Horns Rev revs up9 May 2002
Work has started on the world's biggest offshore wind farm
On 18 March work began on the world's biggest offshore wind farm, the Horns Rev, in the North Sea 16km off the west coast of Denmark. The first stage is the installation of monopile foundations for the 80 massive wind turbines that are to be erected. Then the turbines themselves are carefully placed on top.
The 160MW wind farm will be operated by Elsam. Danish firm MT Højgaard is main contractor for the civil works and it has subcontracted the foundations installation to a new joint venture, Mammoet Van Oord Windmills BV. Shareholders in Mammoet Van Oord include Hovago Cranes and Marine Construct, as well as Mammoet and Van Oord ACZ. Mammoet and Hovago provide the crane expertise, Van Oord and Marine Construct are the offshore and marine construction experts.
Mammoet Van Oord is installing 80 monopiles, each weighing 165t and measuring 33m long.
For the first month or so Mammoet Van Oord had to rent equipment because construction of a special jack-up barge, called Jumping Jack, purpose-built for offshore wind turbine erection, fell behind schedule. Mammoet says the delay was caused by high waters in the River Waal where the slipway of the shipyards is located. Jumping Jack is expected to arrive on the project this month.

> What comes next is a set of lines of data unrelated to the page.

/-! ## Hoop, couching table, bitmap (R80 to R109, R493) -/

/-- A version of a grain in the hoop (R94): its blocks by number within the grain, those the host wrote, the couching
entry of the stripe it has entered, whether it has passed step 6. -/
structure Version where
  array : Nat
  grain : Nat
  seq : Nat
  blocks : Tbl Info
  dirty : List Nat
  since : Word
  /-- Gathering place it has entered: (cluster, Fast Ground). -/
  gathered : Bool
  entry : Option Nat
  step6 : Bool
  deriving DecidableEq, Repr

/-- A couching entry (R100). -/
structure CEntry where
  state : Nat
  array : Nat
  ipv : Bool
  source : Nat
  generation : Nat
  band : Nat
  stripe : Nat
  issued : Nat
  acked : Nat
  eseq : Nat
  iploc : Nat
  ipcover : Nat
  ipnext : Nat
  topen : Nat
  /-- Thread that opened it. -/
  owner : Nat
  /-- Interim columns acknowledged for IPNEXT. -/
  ipacked : Nat
  /-- Sequences of regathered grains whose step 6 an ABANDONED entry waits for (R107). -/
  awaits : List Nat
  deriving DecidableEq, Repr

/-- A gathering stripe (R92, R93, R98): the grains placed in it in order, as (grain, sequence), and, once it has been
forced out or has opened, its couching entry and the blocks forced so far. -/
structure Gather where
  grains : List (Nat × Nat)
  extent : Nat
  entry : Option Nat
  deriving DecidableEq, Repr

/-- A full or forced gathering stripe whose stripe writer is due (R95, R98): array, cluster, Fast Ground, grains, forced
extent in blocks where it is not full. -/
structure StripeJob where
  array : Nat
  cluster : Nat
  fastGround : Bool
  grains : List (Nat × Nat)
  forced : Option Nat
  entry : Option Nat
  deriving DecidableEq, Repr

/-- A map delta (R125): kind 1, 2 or 3. -/
structure Delta where
  pos : Nat
  kind : Nat
  array : Nat
  key : Nat
  value : Word
  deriving DecidableEq, Repr

/-- The delta log (R126 to R128): deltas held, next position, positions below `durable` durable, the running epoch's start
position, TBASE of the last epoch start, appended since. -/
structure DeltaLog where
  deltas : List Delta
  next : Nat
  durable : Nat
  epochStart : Nat
  epochRun : Bool
  lastEpoch : Word
  appended : Bool
  /-- The running epoch's directory has been sent to the vault and the copy sleds. -/
  dirSent : Bool
  /-- Segments changed since the previous epoch started: array · 2^24 + segment. -/
  segments : List Nat
  /-- The committed directory's coverage: deltas below this position are in checkpoints. -/
  committed : Nat
  /-- The map as the committed segments hold it (R128, R131). -/
  segs : Tbl Word
  /-- The committed segment directory, and that of the running epoch: (array of the band · 2^40 + segment) and
  PGA; a segment is array · 2^24 + number (R128). -/
  dir : List (Nat × Nat)
  newDir : List (Nat × Nat)
  /-- The map as the running epoch writes it. -/
  newSegs : Tbl Word
  /-- PROGRAMs of checkpoint stripes outstanding, and one of them failed. -/
  ckptLeft : Nat
  /-- Segments of the running epoch still to be written. -/
  pendSegs : List Nat
  ckptFailed : Bool
  /-- An epoch asked for while another runs starts when that one commits (R208, R220, R224). -/
  again : Bool
  deriving DecidableEq, Repr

Erecting delicate structures at sea is very weather sensitive and so the project could not be delayed to wait for Jumping Jack to be ready. The foundations have to be installed by the end of July. So Mammoet Van Oord began work using two smaller jack-up barges, one equipped with a Manitowoc 4100 and the other equipped with Mammoet's own Demag CC 1400.
Favourable weather enabled Mammoet Van Oord to get ahead of schedule within the first few weeks, even though the jack-ups used at the start could only take one set of foundations per trip. Jumping Jack, in contrast, can transport 10 complete foundation sets per trip, and it can operate in twice the sea swell of the other barges.

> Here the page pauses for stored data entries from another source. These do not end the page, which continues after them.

-- ==== Sys2Proof/Syntax.lean ====
section
/-! DEFINITION. The commands and events of the controller: one constructor for each row of the opcode table, with its
operands. What arrives from outside the device (data of the host's memory, verdicts of the decoders over the media, packets,
levels on pins) comes with the command that brings it. -/

namespace Sys2Proof

open Sys2Proof.Machine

Jumping Jack represents a E25m investment by its backers. It is fitted with the 1,200t capacity Manitowoc M1200 Ringer that Walter Wright Mammoet used to have in Singapore (and which featured on the cover of the March 1998 issue of Cranes Today). The barge is 91m long, 33m wide and 7m high. It has four legs, each 40m long, to lift the vessel out of the water to keep the platform steady on the seabed for crane operations. An hydraulic winching system allows the barge to raise and lower its legs while it has a load on the deck. This means that it can install one monopile and then move on to the the next installation site. It can carry loads up to 4,000t.

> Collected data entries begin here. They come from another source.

-- ==== Sys2Proof/Machine/FtlOps.lean ====
section
/-! DEFINITION. Shared operations of the flash translation layer and the hoop: prickings by generation, bands and erase
block words (R119 to R123), the map delta log (R125 to R128), versions in the hoop (R81 to R94), the couching table and
the dirty-region bitmap (R90, R100 to R108), gathering (R92 to R99, R135). -/

namespace Sys2Proof.Machine

/-! ## Prickings -/

/-- An EMPTY slot. -/
def slotReset (_ : Nat) : Slot := { state := .empty, image := [] }

/-- Pricking slot `i`. -/
def State.slot (s : State) (i : Nat) : Slot := Tbl.get slotReset s.prk.slots i

/-- Replace pricking slot `i`, here alone. -/
def State.putSlot (s : State) (i : Nat) (x : Slot) : State := { s with prk := { s.prk with slots := Tbl.set slotReset s.prk.slots i x } }

/-- Replace pricking slot `i`, on a standby too. -/
def State.setSlot (s : State) (i : Nat) (x : Slot) : State := (s.putSlot i x).mirror (.slot i x)

/-- The slot that holds a pricking of array `a` in a given state. -/
def State.slotIn (s : State) (a : Nat) (st : SlotState) : Option Nat :=
  (List.range 32).find? (fun i => decide ((s.slot i).state = st) && pkArray (s.slot i).image == a)

/-- The ARMED pricking of array `a` (R63). -/
def State.armed (s : State) (a : Nat) : Option (List Byte) := (s.slotIn a .armed).map (fun i => (s.slot i).image)

/-- The RETIRING pricking of array `a` (R63). -/
def State.retiring (s : State) (a : Nat) : Option (List Byte) :=
  (s.slotIn a .retiring).map (fun i => (s.slot i).image)

/-- The pricking of array `a` under which a band of generation `gen` was opened (R62). -/
def State.prickingOf (s : State) (a gen : Nat) : List Byte :=
  match s.armed a, s.retiring a with
  | some x, some y => if pkGen x = gen then x else y
  | some x, none => x
  | none, some y => y
  | none, none => []

/-- No generation was armed yet. -/
def markReset (_ : Nat) : Nat := 0

/-- The generation mark of array `a` (R61). -/
def State.genMark (s : State) (a : Nat) : Nat := Tbl.get markReset s.prk.marks a

/-- Serial order of R383 over 1 to 2^32 − 1 (R61): `x` is above `y` where (x − y) mod 2^32 lies in 1 to 2^31 − 1. Zero is no number: as
`y` it means that none was used yet. -/
def serialAbove (x y : Nat) : Bool :=
  x != 0 && (y == 0 || decide (1 ≤ (x + 2 ^ 32 - y) % 2 ^ 32 ∧ (x + 2 ^ 32 - y) % 2 ^ 32 ≤ 2 ^ 31 - 1))

/-- The 512 bytes of a retirement marker (R495). -/
def Marker.bytes (m : Marker) : List Byte :=
  let b := leBytes 4 0x4D525452 ++ leBytes 1 1 ++ leBytes 1 m.array ++ leBytes 2 0 ++ leBytes 4 m.generation ++ leBytes 4 0 ++
    leBytes 8 m.tbase.toNat
  let c := padTo 0x1FC 0 b
  c ++ leBytes 4 (crc32c c)

/-- The vault's marker of an array, replaced only by one of a higher generation (R495). -/
def State.putMarker (s : State) (m : Marker) : State :=
  let old := ((s.prk.markers.find? (fun (x : Marker) => x.array == m.array)).map (fun (x : Marker) => x.generation)).getD 0
  if serialAbove m.generation old then
    ({ s with prk := { s.prk with markers := s.prk.markers.filter (fun (x : Marker) => x.array != m.array) ++ [m] } }).mirror (.marker m)
  else s

/-- A valid retirement marker in a configuration record (R495). -/
def markerOf (b : List Byte) : Option Marker :=
  let n (o k : Nat) : Nat := leNat ((b.drop o).take k)
  if b.length = 512 ∧ n 0 4 = 0x4D525452 ∧ n 4 1 = 1 ∧ n 0x1FC 4 = crc32c (b.take 0x1FC) then
    some { array := n 5 1 % 16, generation := n 8 4, tbase := BitVec.ofNat 64 (n 0x10 8) }
  else none

/-- A marker retires a pricking of its array whose GENERATION is not above the one it names (R495). -/
def Marker.retires (m : Marker) (img : List Byte) : Bool := pkArray img == m.array && !serialAbove (pkGen img) m.generation

/-! ## Arrays, bands, erase words -/

/-- An array not created. -/
def arrayReset (_ : Nat) : ArrayInfo :=
  { pifmt := 0, pitype := 0, scrubRun := false, scrubBand := 0, scrubStripe := 0, scrubDone := false, rbRate := 0x3840096,
    rsRate := 0x2580032 }

/-- Array `a` beside its registers. -/
def State.arr (s : State) (a : Nat) : ArrayInfo := Tbl.get arrayReset s.arrays a

/-- Replace what array `a` has beside its registers. -/
def State.setArr (s : State) (a : Nat) (x : ArrayInfo) : State :=
  ({ s with arrays := Tbl.set arrayReset s.arrays a x }).mirror (.array a x)

/-- Blocks per grain of array `a` (R110). -/
def State.gblk (s : State) (a : Nat) : Nat := grainBlocks (s.f (F.ARR_GEOM_GRAIN a))

/-- The key of a band. -/
def bandKey (a b : Nat) : Nat := a * 2 ^ 21 + b

/-- A FREE band. -/
def bandReset (_ : Nat) : Band :=
  { state := .free, kind := .host, pfail := false, early := false, lost := false, generation := 0, valid := 0, next := 0,
    tclose := 0, blocks := [], reading := false, pfailed := [], erased := [] }

/-- Band `b` of array `a`. -/
def State.band (s : State) (a b : Nat) : Band := Tbl.get bandReset s.bands (bandKey a b)

/-- Replace band `b` of array `a`. -/
def State.setBand (s : State) (a b : Nat) (x : Band) : State :=
  { s with bands := Tbl.set bandReset s.bands (bandKey a b) x }

/-- Codes of band KIND (R119). -/
def BandKind.code : BandKind → Nat
  | .host => 0 | .reloc => 1 | .fastGround => 2 | .interim => 3 | .mapCkpt => 4

/-- Codes of band STATE (R119). -/
def BandState.code : BandState → Nat
  | .free => 0 | .open_ => 1 | .closed => 2 | .erasing => 3

/-- Pseudo-SLC kinds (R123). -/
def BandKind.slc : BandKind → Bool
  | .host => false | .reloc => false | .fastGround => true | .interim => true | .mapCkpt => true

/-- A free, erased block never cycled. -/
def ewordReset (_ : Nat) : EWord := { erases := 0, state := 0, pslc := false }

/-- The erase block word of block `b` of sled `n` (R121). -/
def State.eword (s : State) (n b : Nat) : EWord := Tbl.get ewordReset s.ewords (n * 2 ^ 24 + b)

/-- An erase block word as a number (R121). -/
def EWord.value (e : EWord) : Nat := e.erases % 2 ^ 24 + 2 ^ 24 * e.state + 2 ^ 27 * e.pslc.toNat

/-- A sled slot never enrolled. -/
def sledReset (_ : Nat) : Sled :=
  { enrolled := false, port := 0, hop := 0, uid := 0, blocks := 0, bpc := 0, cwp := 0, ppb := 0, cycles := 0,
    failed := false, cause := 0, tfail := 0, reachable := false, lostSince := none, resetDue := false, timeouts := [], allUsed := 0, shareUsed := 0, reshapeUsed := 0, qdepth := 0, lastGc := false,
    notReady := none, notReadySince := none, tprog := 0, terase := 0, rdMbps := 0, wrMbps := 0, cyclesSlc := 0, bad := 0,
    cfgRecords := 0 }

The contract for transporting and lifting the turbines themselves into place is held by another new company, A2Sea, also established specifically to erect offshore turbines. A2Sea, contracted to the turbine supplier Vestas, began work on 12 April. Its equipment is a regular container ship, the Ocean Hanne, to which have been added four tension-controlled legs with hydraulic winches to lift the vessel 1.5m clear of the water. Craneage is a 450t capacity lattice boom Demag CC 2500 (Craneship, Feb02, p49). Last month it ordered a second vessel for its fleet.
For future offshore projects A2Sea and Mammoet Van Oord are likely to compete head to head. The advantage of using a ship, like A2Sea, rather than a jack-up barge is that it can move quicker from port to offshore site, and between sites offshore. Jumping Jack, however, has the greater load capacity and can carry more on a single journey.